YOUR ASSIGNMENT.
If a line in the entries contains the word "PeriodInput", list it.

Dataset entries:
+---+

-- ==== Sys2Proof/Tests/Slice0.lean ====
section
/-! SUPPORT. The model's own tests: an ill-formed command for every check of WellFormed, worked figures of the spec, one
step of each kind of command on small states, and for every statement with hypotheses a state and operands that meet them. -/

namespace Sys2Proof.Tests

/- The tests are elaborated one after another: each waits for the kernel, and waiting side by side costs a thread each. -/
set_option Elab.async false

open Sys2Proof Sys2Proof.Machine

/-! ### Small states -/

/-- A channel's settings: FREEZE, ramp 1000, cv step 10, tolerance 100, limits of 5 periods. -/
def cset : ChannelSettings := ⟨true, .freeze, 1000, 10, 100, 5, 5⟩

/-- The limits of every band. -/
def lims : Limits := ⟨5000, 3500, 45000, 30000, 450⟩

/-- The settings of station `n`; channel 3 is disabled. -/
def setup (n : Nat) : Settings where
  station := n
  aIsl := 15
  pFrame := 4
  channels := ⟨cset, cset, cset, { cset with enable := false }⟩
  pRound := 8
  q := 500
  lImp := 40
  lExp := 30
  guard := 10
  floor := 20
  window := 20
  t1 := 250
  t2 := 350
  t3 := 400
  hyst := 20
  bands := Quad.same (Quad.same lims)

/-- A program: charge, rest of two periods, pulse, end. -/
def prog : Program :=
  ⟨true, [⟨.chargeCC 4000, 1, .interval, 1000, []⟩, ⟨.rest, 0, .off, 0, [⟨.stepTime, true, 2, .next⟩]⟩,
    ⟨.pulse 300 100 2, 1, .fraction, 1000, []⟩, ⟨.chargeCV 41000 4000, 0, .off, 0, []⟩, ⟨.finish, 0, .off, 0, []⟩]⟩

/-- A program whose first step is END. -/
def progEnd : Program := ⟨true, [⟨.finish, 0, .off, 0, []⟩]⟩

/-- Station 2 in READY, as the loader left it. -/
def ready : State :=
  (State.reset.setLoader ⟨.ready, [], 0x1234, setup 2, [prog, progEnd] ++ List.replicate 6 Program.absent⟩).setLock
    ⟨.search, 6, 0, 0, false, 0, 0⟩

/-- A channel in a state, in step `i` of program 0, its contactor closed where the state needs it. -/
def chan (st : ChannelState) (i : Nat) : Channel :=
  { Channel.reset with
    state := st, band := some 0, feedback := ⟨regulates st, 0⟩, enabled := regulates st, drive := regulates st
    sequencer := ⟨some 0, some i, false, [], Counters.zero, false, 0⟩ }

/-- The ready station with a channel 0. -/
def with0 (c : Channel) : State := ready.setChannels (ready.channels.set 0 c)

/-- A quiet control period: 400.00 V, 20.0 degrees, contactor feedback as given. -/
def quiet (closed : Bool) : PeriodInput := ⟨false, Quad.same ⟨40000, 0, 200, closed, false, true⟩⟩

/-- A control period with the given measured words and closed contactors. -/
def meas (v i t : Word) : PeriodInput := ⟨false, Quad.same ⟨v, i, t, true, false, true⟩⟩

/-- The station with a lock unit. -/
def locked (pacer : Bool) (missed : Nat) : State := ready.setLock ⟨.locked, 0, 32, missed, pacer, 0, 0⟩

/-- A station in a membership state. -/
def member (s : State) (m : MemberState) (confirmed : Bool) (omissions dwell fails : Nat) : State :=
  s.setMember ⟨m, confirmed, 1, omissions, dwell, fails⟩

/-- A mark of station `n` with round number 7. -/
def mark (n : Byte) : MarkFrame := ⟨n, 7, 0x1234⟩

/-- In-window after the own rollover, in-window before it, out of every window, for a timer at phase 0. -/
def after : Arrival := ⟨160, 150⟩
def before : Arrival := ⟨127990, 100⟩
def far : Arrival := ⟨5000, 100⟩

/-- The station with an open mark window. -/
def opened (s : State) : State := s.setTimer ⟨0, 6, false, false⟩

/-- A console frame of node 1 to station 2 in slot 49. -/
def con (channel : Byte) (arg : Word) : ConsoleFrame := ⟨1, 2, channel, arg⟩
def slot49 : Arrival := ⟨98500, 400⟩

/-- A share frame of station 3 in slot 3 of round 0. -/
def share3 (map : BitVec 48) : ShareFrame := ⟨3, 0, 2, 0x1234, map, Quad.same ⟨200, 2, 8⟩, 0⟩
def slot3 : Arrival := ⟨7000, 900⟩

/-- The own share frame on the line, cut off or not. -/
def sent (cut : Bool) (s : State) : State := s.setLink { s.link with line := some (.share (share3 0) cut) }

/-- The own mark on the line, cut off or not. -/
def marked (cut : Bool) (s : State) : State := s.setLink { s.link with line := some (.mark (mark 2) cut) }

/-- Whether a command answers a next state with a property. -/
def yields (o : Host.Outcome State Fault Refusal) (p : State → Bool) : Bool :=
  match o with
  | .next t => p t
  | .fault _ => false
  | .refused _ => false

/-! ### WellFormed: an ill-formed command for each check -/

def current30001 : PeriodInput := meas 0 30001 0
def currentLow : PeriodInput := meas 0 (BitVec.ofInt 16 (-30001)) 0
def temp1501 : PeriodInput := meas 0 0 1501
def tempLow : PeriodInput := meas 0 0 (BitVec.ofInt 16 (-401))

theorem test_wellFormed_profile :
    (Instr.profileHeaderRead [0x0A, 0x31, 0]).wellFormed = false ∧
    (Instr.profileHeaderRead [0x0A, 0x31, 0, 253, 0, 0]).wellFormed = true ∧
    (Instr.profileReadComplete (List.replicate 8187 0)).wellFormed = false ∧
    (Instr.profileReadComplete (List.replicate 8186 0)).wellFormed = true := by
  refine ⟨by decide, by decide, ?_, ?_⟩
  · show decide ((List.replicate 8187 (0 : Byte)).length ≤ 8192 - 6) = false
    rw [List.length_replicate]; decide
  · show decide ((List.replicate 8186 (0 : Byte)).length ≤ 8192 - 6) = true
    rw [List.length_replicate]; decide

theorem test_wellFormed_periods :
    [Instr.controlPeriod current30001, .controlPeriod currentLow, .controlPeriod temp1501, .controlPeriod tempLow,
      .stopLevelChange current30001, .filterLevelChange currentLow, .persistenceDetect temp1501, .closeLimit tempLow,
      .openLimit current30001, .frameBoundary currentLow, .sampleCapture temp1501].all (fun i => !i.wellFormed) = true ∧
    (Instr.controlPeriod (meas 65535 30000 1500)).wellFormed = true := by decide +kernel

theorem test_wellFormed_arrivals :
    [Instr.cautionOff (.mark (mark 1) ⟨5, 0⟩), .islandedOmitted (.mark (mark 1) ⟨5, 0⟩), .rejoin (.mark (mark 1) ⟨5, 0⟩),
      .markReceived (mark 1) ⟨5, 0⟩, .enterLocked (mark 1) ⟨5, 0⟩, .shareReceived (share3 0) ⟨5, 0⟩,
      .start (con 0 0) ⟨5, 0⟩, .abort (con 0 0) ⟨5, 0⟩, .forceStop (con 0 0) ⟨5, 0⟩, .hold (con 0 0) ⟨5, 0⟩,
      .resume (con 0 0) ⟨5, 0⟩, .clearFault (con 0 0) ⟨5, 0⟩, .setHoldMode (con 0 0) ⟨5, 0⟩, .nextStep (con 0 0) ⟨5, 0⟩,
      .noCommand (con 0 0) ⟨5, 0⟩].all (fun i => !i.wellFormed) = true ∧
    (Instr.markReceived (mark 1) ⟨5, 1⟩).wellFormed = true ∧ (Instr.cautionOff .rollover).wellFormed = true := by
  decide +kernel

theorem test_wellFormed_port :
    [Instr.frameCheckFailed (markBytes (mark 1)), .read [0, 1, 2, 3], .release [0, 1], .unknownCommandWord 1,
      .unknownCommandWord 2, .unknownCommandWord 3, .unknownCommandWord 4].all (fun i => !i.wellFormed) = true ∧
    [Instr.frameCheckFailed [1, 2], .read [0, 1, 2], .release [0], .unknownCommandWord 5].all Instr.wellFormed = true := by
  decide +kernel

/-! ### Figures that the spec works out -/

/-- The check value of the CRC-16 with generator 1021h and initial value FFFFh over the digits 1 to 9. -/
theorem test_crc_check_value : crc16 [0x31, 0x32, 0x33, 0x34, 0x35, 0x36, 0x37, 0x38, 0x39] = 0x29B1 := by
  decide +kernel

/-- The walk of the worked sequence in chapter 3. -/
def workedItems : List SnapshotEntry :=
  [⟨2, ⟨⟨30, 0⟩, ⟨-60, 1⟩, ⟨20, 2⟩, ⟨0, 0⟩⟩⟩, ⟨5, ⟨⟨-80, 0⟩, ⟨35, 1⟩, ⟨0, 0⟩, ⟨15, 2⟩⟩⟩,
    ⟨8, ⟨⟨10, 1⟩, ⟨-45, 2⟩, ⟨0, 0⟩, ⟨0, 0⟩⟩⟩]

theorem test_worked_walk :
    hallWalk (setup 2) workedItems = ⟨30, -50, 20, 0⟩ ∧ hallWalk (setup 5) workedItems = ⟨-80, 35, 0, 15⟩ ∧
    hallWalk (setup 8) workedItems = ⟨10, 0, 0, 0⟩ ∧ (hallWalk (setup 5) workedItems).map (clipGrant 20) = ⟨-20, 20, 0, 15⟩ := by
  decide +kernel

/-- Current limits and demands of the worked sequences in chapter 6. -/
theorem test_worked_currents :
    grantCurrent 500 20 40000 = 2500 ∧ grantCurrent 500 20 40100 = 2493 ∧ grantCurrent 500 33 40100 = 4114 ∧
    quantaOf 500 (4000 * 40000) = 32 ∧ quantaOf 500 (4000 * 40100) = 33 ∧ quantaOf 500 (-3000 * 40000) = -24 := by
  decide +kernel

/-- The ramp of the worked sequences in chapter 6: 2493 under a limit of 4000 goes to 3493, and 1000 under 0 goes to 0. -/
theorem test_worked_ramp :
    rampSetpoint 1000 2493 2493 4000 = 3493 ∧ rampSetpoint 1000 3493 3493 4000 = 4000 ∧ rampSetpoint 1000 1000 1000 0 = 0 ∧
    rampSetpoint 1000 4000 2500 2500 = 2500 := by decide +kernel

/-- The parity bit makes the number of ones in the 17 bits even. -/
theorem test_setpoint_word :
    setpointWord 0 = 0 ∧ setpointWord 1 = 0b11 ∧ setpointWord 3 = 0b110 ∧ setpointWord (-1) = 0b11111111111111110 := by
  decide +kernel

+---+

ANSWER SECTION.
def quiet (closed : Bool) : PeriodInput := ⟨false, Quad.same ⟨40000, 0, 200, closed, false, true⟩⟩
def meas (v i t : Word) : PeriodInput := ⟨false, Quad.same ⟨v, i, t, true, false, true⟩⟩
def current30001 : PeriodInput := meas 0 30001 0
def currentLow : PeriodInput := meas 0 (BitVec.ofInt 16 (-30001)) 0
def temp1501 : PeriodInput := meas 0 0 1501
def tempLow : PeriodInput := meas 0 0 (BitVec.ofInt 16 (-401))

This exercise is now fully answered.